Кто-то стучал в дверь. Нет, барабанил.
Звук был такой, как будто дверь собирались сорвать с петель. Было только два объяснения этому. Первое — кто-то ломал дверь тараном. Второе…
― Вот дерьмо, ― пробормотала я про себя.
Я плотно обернула полотенце вокруг себя и распахнула дверь ванной в тот самый момент, когда Таннер высунул голову из своей комнаты. Он протер глаза и моргнул, глядя на меня сквозь пар, клубившийся вокруг.
― Что это, черт возьми, такое? ― пробормотал он.
― Мой парень, ― проворчала я в ответ.
― Я все еще сплю? ― спросил Таннер, быстро моргая. ― Ты сказала ― парень?
Сейчас было не самое подходящее время пытаться объяснить мои безумные отношения с Джулианом. Я схватилась за ручку двери Таннера.
― Возвращайся в постель. Я разберусь с этим.
― Ты уверена? ― Он посмотрел в сторону двери, его лицо стало озабоченным. ― Похоже, он немного чокнутый. Это тот парень, который прислал тебе виолончель? Тебе нужно, чтобы я заставил его уйти?

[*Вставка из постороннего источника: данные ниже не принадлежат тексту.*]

/-- A run that cannot be translated: why, its virtual address, and whether the access is a write. -/
structure Refused where
  d : Denial
  va : Nat
  write : Bool
  deriving DecidableEq, Repr

/-- Every run of a unit translated, or the first refusal. -/
def resolveSegs (s : State) (o : Op) : List Seg → Except Refused (List Run1)
  | [] => .ok []
  | g :: t =>
    match resolveSrc s o g.src, resolveDst s g.dst, resolveSegs s o t with
    | .ok a, .ok b, .ok r => .ok (⟨a, b, g.n⟩ :: r)
    | .error e, _, _ => .error ⟨e.1, e.2, false⟩
    | _, .error e, _ => .error ⟨e.1, e.2, true⟩
    | _, _, .error e => .error e

/-- A read that fails: the code of class 8, its space and address for the record, and the state in which the unit is
marked. -/
structure Spoilt where
  code : Nat
  space : Nat
  addr : Nat
  state : State

/-- The first run whose source is poisoned or fails its tag (R204, R347, R373). -/
def sourceError (s : State) (asid : Nat) (rs : List Run1) : Option Spoilt :=
  rs.findSome? fun r => match r.src with
    | some (sp, a, kd, va) => (readError s sp a r.n kd asid).map fun x =>
        ⟨x.1, spaceCode sp, if spaceCode sp = 5 then 0 else va, x.2⟩
    | none => none

/-- The bytes that the runs of a unit read. -/
def runData (s : State) (r : Run1) : List Byte :=
  match r.src with
  | some (sp, a, kd, _) => agentBytes s sp a r.n kd
  | none => List.replicate r.n 0

/-- The reads of a unit are made: the firmware lock counts them (R377) and watchpoints see them (R277). -/
def noteRuns (s : State) (o : Op) (rs : List Run1) : State :=
  rs.foldl (fun st r => match r.src with
    | some (sp, a, _, va) => watchSpace (noteRead st sp a r.n) (o.src 4) true false sp o.asid va a r.n
    | none => st) s

/-- Move the bytes of a unit: its reads come before its writes (R291). -/
def moveRuns (s : State) (o : Op) (rs : List Run1) : State :=
  let data := rs.map (runData s)
  let s := noteRuns s o rs
  (rs.zip data).foldl (fun st x => match x.1.dst with
    | some (sp, a, kd, mir, va) => engineWrite st o sp va a kd mir x.2
    | none => st) s

/-! ### Sectors of a unit (R179, R183, R291) -/

/-- A place some bytes further on. -/
def Place.shift (p : Place) (n : Nat) : Place :=
  match p with
  | .virt asid va => .virt asid (va + n)
  | .at sp a => .at sp (a + n)

/-- The sectors of the local footprint that some bytes of a place lie in (R183); those of the slots are told apart. -/
def Place.secs (p : Place) (n : Nat) : List Nat :=
  match p with
  | .virt .. => []
  | .at (.slot _ _ _ j) a => (sectorsOf a n).map (· + 2 ^ 32 * j)
  | .at _ a => sectorsOf a n

/-- The end of a run that lies in a local store: its destination, or the source of a write to memory. -/
def Seg.local? (g : Seg) : Option Place :=
  match g.dst with
  | some (.at sp a) => some (.at sp a)
  | _ => g.src

/-- What a run writes, one piece for each 32-byte sector of its destination. -/
def Seg.pieces (g : Seg) (r : Run1) (data : List Byte) : List Piece :=
  match r.dst with
  | none => []
  | some (sp, a, kd, mir, va) => (sectorsOf a r.n).map fun k =>
      let lo := max a (32 * k) - a
      let n := min (a + r.n) (32 * k + 32) - a - lo
      { sp := sp, addr := a + lo, va := va + lo, kd := kd, mir := mir, bytes := (data.drop lo).take n,
        secs := (g.local?.map fun p => (p.shift lo).secs n).getD [] }

/-- Pieces gathered by the 32-byte sector that they write. -/
def bySector (l : List Piece) : List (List Piece) :=
  (l.map fun x => (x.sp, x.addr / 32)).eraseDups.map fun k => l.filter fun x => (x.sp, x.addr / 32) = k

/-- What the runs of a unit, translated, write once they have been read: one list for each 32-byte sector. -/
def sectorsOut (s : State) (segs : List Seg) (rs : List Run1) : List (List Piece) :=
  bySector ((segs.zip rs).flatMap fun x => x.1.pieces x.2 (runData s x.2))

/-- Write the pieces of a sector. -/
def writePieces (s : State) (o : Op) (ps : List Piece) : State :=
  ps.foldl (fun st x => engineWrite st o x.sp x.va x.addr x.kd x.mir x.bytes) s

/-- The unit still has bytes to move towards a sector of its footprint (R183). -/
def Unit.holds (u : Unit) (k : Nat) : Bool :=
  match u.out with
  | none => u.secs.contains k
  | some l => l.any fun ps => ps.any fun x => x.secs.contains k

/-! ### The outcome of an attempt -/

/-- What a unit does when it is its turn. -/
inductive Attempt where
  | wait (s : State)
  | fail (s : State) (cls code va : Nat) (write : Bool)
  | poisoned (e : Spoilt)
  | moved (s : State)

/-- The virtual address at which a unit waits, and whether the access there is a write. -/
def unitFails (s : State) (o : Op) (u : Unit) : Nat × Bool :=
  match resolveSegs s o u.segs with
  | .error e => (e.va, e.write)
  | .ok _ => match u.page with
    | some q => (q.1 * 65536, q.2 = 1)
    | none => (0, false)

/-- Try a unit (R151, R204): a class 7 condition starts its resolution and the unit waits. -/
def tryUnit (s : State) (o : Op) (u : Unit) : Attempt :=
  match u.err with
  | some (cls, code) => let x := unitFails s o u
                        .fail s cls code x.1 x.2
  | none =>
    if u.seq.isSome then .wait s
    else match resolveSegs s o u.segs with
      | .error e =>
        let s := noteDenial s o.die e.d
        if e.d.cls = 7 then .wait (startMove s o.die o.asid (e.va / 65536) e.d.code)
        else .fail s e.d.cls e.d.code e.va e.write
      | .ok rs =>
        match sourceError s o.asid rs with
        | some e => .poisoned e
        | none => .moved (moveRuns s o rs)

/-- The page and code a unit waits for after an attempt. -/
def waitsOn (s : State) (o : Op) (u : Unit) : Option (Nat × Nat) :=
  match resolveSegs s o u.segs with
  | .error e => if e.d.cls = 7 then some (e.va / 65536, e.d.code) else none
  | .ok _ => none

/-! ### Landing (R183, R189) -/

/-- Sectors land at the operation's barrier, in the scratch of its core. -/
def landSecs (s : State) (o : Op) (n : Nat) : State :=
  match o.bar with
  | some b => if o.here s then tbLandN s (o.src 5) o.die o.pos b n else s
  | none => s

/-- The error of a charged copy at its barrier (R189). -/
def errorAtBarrier (s : State) (o : Op) (cls code : Nat) : State :=
  match o.bar with
  | some b => if o.here s then tbFault s (o.src 5) o.die o.pos b cls code else s
  | none => s

/-- Replace the units left of an operation. -/
def OpKind.setUnits (k : OpKind) (l : List Unit) : OpKind :=
  match k with
  | .units _ => .units l
  | .mcast _ => .mcast l
  | .transfer _ o c q => .transfer l o c q
  | .ngu n _ t sg => .ngu n l t sg
  | k => k

/-- A Nguroth operation still has its remote signal to send (R400). -/
def OpKind.owesSignal (k : OpKind) : Bool :=
  match k with
  | .ngu _ _ _ sg => !sg
  | _ => false

/-- A unit ended in error: not every unit of the operation is performed, so no remote signal follows (R400). -/
def OpKind.failed (k : OpKind) : OpKind :=
  match k with
  | .ngu n l t _ => .ngu n l t true
  | k => k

― Он просто легковозбудимый, ― заверила я. Я любила Таннера за то, что он достаточно заботлив, чтобы вмешаться, и именно поэтому мне было так трудно лгать ему сейчас. Но я не могла сказать ему правду. Мы поссорились, когда он не захотел пить мою кровь, и расстались, пробыв знакомыми всего пять минут. Это был как раз тот случай, когда белая ложь была к лучшему. ― Мой телефон на зарядке. Наверное, он пытался позвонить. Он беспокоится, что здание небезопасно.

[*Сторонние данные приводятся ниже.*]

/-- The sectors that block i writes: those of the weight store are told apart. -/
def vencSectors (v : Venc) (i : Nat) : List Nat :=
  let bb := espBits (fsShift v.fmt) / 8
  (sectorsOf (v.dest + i * bb) bb).map (fun k => if v.toWeight then k + 2 ^ 32 else k) ++
    sectorsOf (v.errs + 4 * i) 4

/-- An encoding that its core's engine takes before this one (R241): earlier issue, in one cycle the lower slot. -/
def vencBehind (s : State) (o : Op) : Bool :=
  s.ops.any fun x => x.die = o.die && x.pos = o.pos && x.id ≠ o.id &&
    (match x.kind with | .venc .. => true | _ => false) &&
    (decide (x.cyc < o.cyc) || (x.cyc = o.cyc && (decide (x.slot < o.slot) ||
      (x.slot = o.slot && decide (x.id < o.id)))))

/-- Where the targets and the scales of a block lie (R239). -/
def Venc.targetsOf (v : Venc) (i : Nat) : Nat := v.targets + 512 * i
def Venc.scalesOf (v : Venc) (i : Nat) : Nat := v.targets + 512 * v.nb + 8 * i

/-- The solution of a block from its targets and scales (R240): the stream, its error, and whether one of them is not
finite. -/
def vencSolve (s : State) (v : Venc) (sc : Space) (i : Nat) : Nat × Nat × Bool :=
  let tg := (List.range 256).map fun j => bf16.decode (readN s sc (v.targetsOf i + 2 * j) 2)
  let gs := (List.range 4).map fun j => bf16.decode (readN s sc (v.scalesOf i + 2 * j) 2)
  let bad := (tg ++ gs).any fun x => x.isNan || x.isInf
  let sols := if bad then (0, 0) else
    vencBlock v (fun g => (gs.getD g (.fin false 0 0)).scaled (-133)) fun j =>
      (tg.getD j (.fin false 0 0)).scaled (-138)
  (sols.1, if bad then fp32.nan else (roundNum fp32 0 false (.fin false sols.2 (-276))).1, bad)

/-- The reads of a block are made: watchpoints see them (R277). -/
def vencNote (s : State) (o : Op) (v : Venc) (sc : Space) (i : Nat) : State :=
  watchSpace (watchSpace s (o.src 4) true false sc o.asid (v.targetsOf i) (v.targetsOf i) 512)
    (o.src 4) true false sc o.asid (v.scalesOf i) (v.scalesOf i) 8

/-- Write the part of a range of bytes that lies in a sector. -/
def writePart (s : State) (o : Op) (sp : Space) (a : Nat) (bs : List Byte) (k : Nat) : State :=
  let lo := max a (32 * k)
  let hi := min (a + bs.length) (32 * k + 32)
  if lo < hi then engineWrite s o sp lo lo 0 false ((bs.drop (lo - a)).take (hi - lo)) else s

/-- Write what a block's solution puts into a sector; sectors of the weight store are told apart as in `vencSectors`. -/
def vencPart (s : State) (o : Op) (v : Venc) (sol : Nat × Nat × Bool) (i k : Nat) : State :=
  let bb := espBits (fsShift v.fmt) / 8
  let stream := toBytes bb sol.1
  if 2 ^ 32 ≤ k then writePart s o o.weights (v.dest + i * bb) stream (k - 2 ^ 32)
  else
    let s := if v.toWeight then s else writePart s o (.scratch o.die o.pos) (v.dest + i * bb) stream k
    writePart s o (.scratch o.die o.pos) (v.errs + 4 * i) (toBytes 4 sol.2.1) k

/-- Write a sector as a whole, from the solutions of all blocks that reach into it (R179, R241, R291). -/
def vencPublish (s : State) (o : Op) (v : Venc) (sols : List (Nat × Nat × Bool)) (k : Nat) : State :=
  (List.range sols.length).foldl (fun st j =>
    if (vencSectors v j).contains k then vencPart st o v (sols.getD j (0, 0, false)) j k else st) s

/-- The sectors that are written with a block, since no later block reaches into them (R241, R291). -/
def vencFinal (v : Venc) (i : Nat) : List Nat :=
  let later := (rangeFrom (i + 1) v.nb).flatMap (vencSectors v)
  distinct ((vencSectors v i).filter fun k => !(later.contains k))

/-- The sectors that a block completes and that were not written ahead. -/
def vencDue (v : Venc) (i : Nat) : List Nat := (vencFinal v i).filter fun k => !(v.out.contains k)

/-- The sectors that a block completes are written, but for those that were written ahead. -/
def vencRest (s : State) (o : Op) (v : Venc) (sols : List (Nat × Nat × Bool)) (i : Nat) : State :=
  (vencDue v i).foldl (fun st k => vencPublish st o v sols k) s

/-- VENC_BLOCK (R240, R241): the Viterbi engine's next block, one operation at a time, with the sectors that it completes. -/
def execVencBlock (op : Nat) (s : State) : Host.Outcome State Fault Refusal :=
  match opAt s op with
  | none => .next s
  | some o =>
    match o.kind with
    | .venc v i =>
      let sc := o.place s (.scratch o.die o.pos)
      if vencBehind s o || !(afterDone s o.after) then .next s
      else if v.sol = none && (isPoisoned s sc (v.targetsOf i) 512 || isPoisoned s sc (v.scalesOf i) 8) then
        .next (memoryError s o 1 1 false (BitVec.ofNat 32 (2 ^ o.l0)) (v.targetsOf i))
      else
        let sol := v.sol.getD (vencSolve s v sc i)
        let s := if v.sol = none then vencNote s o v sc i else s
        let s := vencRest s o v (v.done ++ [sol]) i
        let s := if sol.2.2 then errorAtBarrier s o 9 35 else s
        let s := if i + 1 = v.nb then endOp s op
          else modOp s op fun o => { o with kind := .venc { v with sol := none, out := [], done := v.done ++ [sol] } (i + 1) }
        .next (landSecs s o (vencDue v i).length)
    | _ => .next s

end Sys2Proof.Machine
end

― Точно. ― Таннер зевнул. ― Он богатый. Держу пари, он думает, что это трущобы.
Я натянуто улыбнулась и закрыла дверь спальни перед его носом, прежде чем он смог продолжить задавать вопросы.

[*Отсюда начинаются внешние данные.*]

/-- SCHEDULING_DECISION (R166): one in each core cycle of a lane set; the least recently selected warp
with an unblocked thread, the lower slot on ties. A decision that finds none fetches anew in the next cycle (R169). -/
def execSchedulingDecision (die pos laneSet : Nat) (s : State) : Host.Outcome State Fault Refusal :=
  let c := coreAt s die pos
  let now := (dieOf s die).cycles
  if c.kind = 3 || c.halves = 0 || decide (c.halves ≤ laneSet) || issueClosed s die pos ||
      c.decided.lookup laneSet = some now then .next s
  else
    let before := s
    let s := modCore s die pos fun c => { c with decided := assign c.decided laneSet now }
    let slots := (List.range (warpSlots c.kind)).filter fun k => k % c.halves = laneSet
    let s := slots.foldl (fun st k => stopAtPoints st die pos k) s
    let ready := slots.filterMap fun k =>
      match (coreAt s die pos).warpAt k with
      | some w => if freeLanes s die pos w ≠ 0#32 then some w else none
      | none => none
    match sortBy (fun (x y : Warp) => decide (x.lastSel < y.lastSel)) ready with
    | [] => .next { s with fresh := s.fresh + 1 }
    | w :: _ => .next (if spawnsLate s die pos w then before else selectWarp s die pos w.slot fun _ => true)

/-- QUAD_SPLIT (R31). -/
def execQuadSplit (die pos slot quad : Nat) (s : State) : Host.Outcome State Fault Refusal :=
  .next (modWarp s die pos slot fun w => w.splitQuad quad)

/-- PATH_FORCED (R30). -/
def execPathForced (die pos slot grp : Nat) (pc : BitVec 52) (s : State) : Host.Outcome State Fault Refusal :=
  .next (modWarp s die pos slot fun w => w.force grp pc)

/-- FUSE_HOLD_EXPIRY (R33): 64 core cycles after a hold at the address began. -/
def execFuseHoldExpiry (die pos slot : Nat) (pc : BitVec 52) (s : State) : Host.Outcome State Fault Refusal :=
  let now := (dieOf s die).cycles
  .next (modWarp s die pos slot fun w =>
    let due := (List.range 32).any fun k => w.fusing pc k && match (w.lane k).wait with
      | .fuse t => decide (t + 64 ≤ now)
      | _ => false
    if due then (w.fuseEnd pc true).fuseSettle else w)

/-! ### Beds (R36, R170, R171) -/

/-- The bed is full, or its timer has expired with cuttings in it (R36, R170). -/
def bedDue (s : State) (die : Nat) (b : Bed) : Bool :=
  match gridAt s b.grid with
  | none => false
  | some g =>
    b.cuttings ≠ [] && (decide (32 ≤ b.cuttings.length) ||
      decide (b.opened + lrecBits g.lrec 447 432 ≤ (dieOf s die).cycles))

/-- The thread of a cutting (R25, R36, R198). -/
def cuttingThread (g : Grid) (x : Cutting) : Thread :=
  Thread.start g.regs x.g x.entry x.thx x.thy x.thz x.blk true x.after

/-- Launch a bed as one warp into the lowest free slot within the kernel's quota (R36, R171); a cluster
whose kind changes takes no cutting warp (R161), and a warp of a block that is being saved stops too (R243). -/
def launchBed (s : State) (die pos bed : Nat) : State :=
  let c := coreAt s die pos
  match c.beds[bed]? with
  | none => s
  | some b =>
    match gridAt s b.grid, c.kernelOf b.grid, c.freeSlots with
    | some g, some k, slot :: _ =>
      if bedDue s die b && decide (c.warpsOf b.grid < k.warps) && c.roomFor k g 1 &&
          !(clusterChanging s die (clusterOf pos)) then
        let w := Warp.start s.nextId slot b.grid none c.sel (b.cuttings.map (cuttingThread g))
        let w := { w with stopReq := stillSaving s w }
        let s := modCore s die pos fun c => { c with warps := c.warps ++ [w], beds := c.beds.eraseIdx bed }
        { s with nextId := s.nextId + 1 }
      else s
    | _, _, _ => s

/-- BED_TIMER_EXPIRY (R36): the bed launches when a slot is free, and otherwise waits for BED_LAUNCH. -/
def execBedTimerExpiry (die pos bed : Nat) (s : State) : Host.Outcome State Fault Refusal :=
  .next (launchBed s die pos bed)

/-- BED_LAUNCH (R171). -/
def execBedLaunch (die pos bed : Nat) (s : State) : Host.Outcome State Fault Refusal :=
  .next (launchBed s die pos bed)

/-! ### Watchdogs and parked paths -/

/-- WATCHDOG_EXPIRY (R251, R252): a blocked warp raises class 11 code 1 at once; one that can issue raises it at its next
instruction (`watchdogTrap`). -/
def execWatchdogExpiry (die pos slot : Nat) (s : State) : Host.Outcome State Fault Refusal :=
  let c := coreAt s die pos
  match c.warpAt slot with
  | some w =>
    if watchdogDue c w && freeLanes s die pos w = 0#32 then
      .next (watchdogTrap s die pos w)
    else .next s
  | none => .next s

/-- PATH_REPLAY (R150): not while a debug stop or a save holds parked paths (R153, R243). -/
def execPathReplay (die pos slot rec : Nat) (s : State) : Host.Outcome State Fault Refusal :=
  match (coreAt s die pos).warpAt slot with
  | some w =>
    if clusterStopped s die (clusterOf pos) || w.stopReq then .next s else .next (replay s die pos slot rec)
  | none => .next s

/-- FAULT_RECORD_POST (R324, R390): the oldest waiting record, when the ring has room. -/
def execFaultRecordPost (die : Nat) (s : State) : Host.Outcome State Fault Refusal := .next (ringFlush s die .fault)

/-! ### The debug controller (R278 to R282) -/

/-- The positions of a cluster (R260). -/
def clusterPositions (cl : Nat) : List Nat := (List.range 24).map (posOfLocal cl)

/-- What a write of DBGCTL leaves in the register (R278 Table 6): the RW fields as written, overrun cleared by
a 1 that hardware does not set in the same cycle (R10); armed reads 0 while the controller is not accepted (R383). -/
def dbgctlWritten (s : State) (die cl : Nat) (old v : Word) : Word :=
  let rw : Word := if accepted s 11 then 0x8FFFF800#32 else 0x0FFFF800#32
  let kept := old &&& 0x40000700#32
  let kept := if v.getLsbD 8 && !(s.justSet.contains (.overrun die cl)) then kept &&& ~~~0x100#32 else kept
  kept ||| (v &&& rw &&& ~~~0x700#32)

/-- End the lookahead counts of every thread of some cores (R71). -/
def endCounts (s : State) (die : Nat) (ps : List Nat) : State :=
  ps.foldl (fun st p => modCore st die p fun c =>
    { c with
      warps := c.warps.map fun w => { w with th := w.th.map Thread.endCounts } }) s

Когда я вошла в гостиную, то поняла, что дверные петли действительно еле держатся. Я начала отпирать дверь, и стук прекратился.
― Тея? ― раздался с той стороны панический голос Джулиана.
Как и у всех умных горожан, у нас было несколько замков. Я закончила их отпирать, но цепочку не сняла.
Джулиан тяжело выдохнул, когда я выглянула через щель. Его голубые глаза пылали так ярко, что мой желудок начал совершать кульбиты.
― Ты меня до смерти напугала, ― сказал он. ― Ты не отвечала на звонки, и никто не открывал дверь.
― Я была в душе, ― сказала я, изо всех сил стараясь звучать холодно и отстраненно. Это было довольно трудно, поскольку мое тело, казалось, знало, что между мной и властным вампиром есть только дверь и полотенце. Слава Богу, что я решила не снимать цепочку.
― Давай я войду и все объясню.
― Я думаю, это плохая идея. ― Нет, это была не плохая идея. Это была ужасная идея.
― Тея, это не то, что ты думаешь.
― Ты уверен? Потому что я думаю, что ты хочешь, чтобы я была твоей девушкой, но, похоже, считаешь, что можешь придумывать произвольные правила относительно того, как это будет происходить, ― зло прошипела я. ― И я думаю, что твоя семья ненавидит меня, но ты ожидаешь, что я просто возьму тебя за руку и притворюсь, что это настоящие отношения, чтобы спасти тебя от какого-то дурацкого брака по расчету.